ACTIVITY.
For the string "refused", search the entries below and copy every line where it appears.

AVAILABLE RECORDS.
Content starts

-- ==== Sys2Proof/Machine/Subst.lean ====
section
/-! DEFINITION. The substitution-table lookup and XOR engine (spec/43_subst_xor.md): `OBF`. -/

namespace Sys2Proof.Machine

open Sys2Proof.Config

/-- A byte of the cipher table at a 4-bit index (10_state.md R28). -/
def tableAt (T : Vector Byte 16) (i : BitVec 4) : Byte := T[i.toFin]

/-- The 4-bit index `OI` of the selector byte (R125). -/
def selectorIndex (ob : Byte) : BitVec 4 := ob.extractLsb' 0 4

/-- `OBP`: the table byte at the XOR of the selector's two nibbles (R125, R127). -/
def selectorByte (T : Vector Byte 16) (ob : Byte) : Byte :=
  tableAt T (ob.extractLsb' 4 4 ^^^ selectorIndex ob)

/-- The new value of position `j` of a call: XOR first, then addition modulo 256; the additive index is
`(j + key) & 0xF` (R129, R130). -/
def obfByte (T : Vector Byte 16) (obp key : Byte) (j : Nat) (old : Byte) : Byte :=
  (old ^^^ obp) + tableAt T (BitVec.ofNat 4 (j + key.toNat))

/-- Position `start + j` of a call, skipped where the buffer has no such byte (R125, R128). -/
def obfPosition (T : Vector Byte 16) (obp key : Byte) (start : Nat) (B : List Byte) (j : Nat) : List Byte :=
  match B[start + j]? with
  | some old => B.set (start + j) (obfByte T obp key j old)
  | none => B

/-- The loop of OBF, `j` from 0 to `length` - 1 (R125). -/
def obfLoop (T : Vector Byte 16) (obp key : Byte) (start length : Nat) (B : List Byte) : List Byte :=
  (List.range length).foldl (obfPosition T obp key start) B

/-- `obfuscate` on a buffer whose bytes all hold a value; no meaning where the selector is outside the buffer
(R125, R126, R128). -/
def obf (T : Vector Byte 16) (B : List Byte) (start length : Nat) (key : Byte) : Option (List Byte) :=
  match B[start + 1]? with
  | some ob => some (obfLoop T (selectorByte T ob) key start length B)
  | none => none

/-- OBF on a buffer of the state: DTAB, the selector and `OBP`, then the loop over the positions inside the
buffer (R125). -/
def obfOn (P : Params) (b : Space) (start length : Nat) (key : Byte) (s : State) : State :=
  let t := dtabOn P s
  let m := t.buf b
  let ob := m.get (start + 1)
  let obp := selectorByte t.table ob
  let n := spanLen (bufSize b) start length
  ({ t with subst := { ob := ob, oi := selectorIndex ob, obp := obp } }.setBuf b
    (m.writeRange start (obfLoop t.table obp key 0 n (m.slice start n)))).loopsDone

/-- OBF driven on its own: refused where the selector is outside the buffer (R128, D18). -/
def execObf (b : Space) (start length : Nat) (key : Byte) (s : State) : Host.Outcome State Fault Refusal :=
  if bufSize b ≤ start + 1 then .refused .selectorOutOfRange
  else if (s.buf b).holds (start + 1) 1 && (s.buf b).holds start (spanLen (bufSize b) start length) then
    .next (obfOn params b start length key s)
  else .fault (.noValue b)

end Sys2Proof.Machine
end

Content ends

EXERCISE ANSWER.
/-- OBF driven on its own: refused where the selector is outside the buffer (R128, D18). -/
  if bufSize b ≤ start + 1 then .refused .selectorOutOfRange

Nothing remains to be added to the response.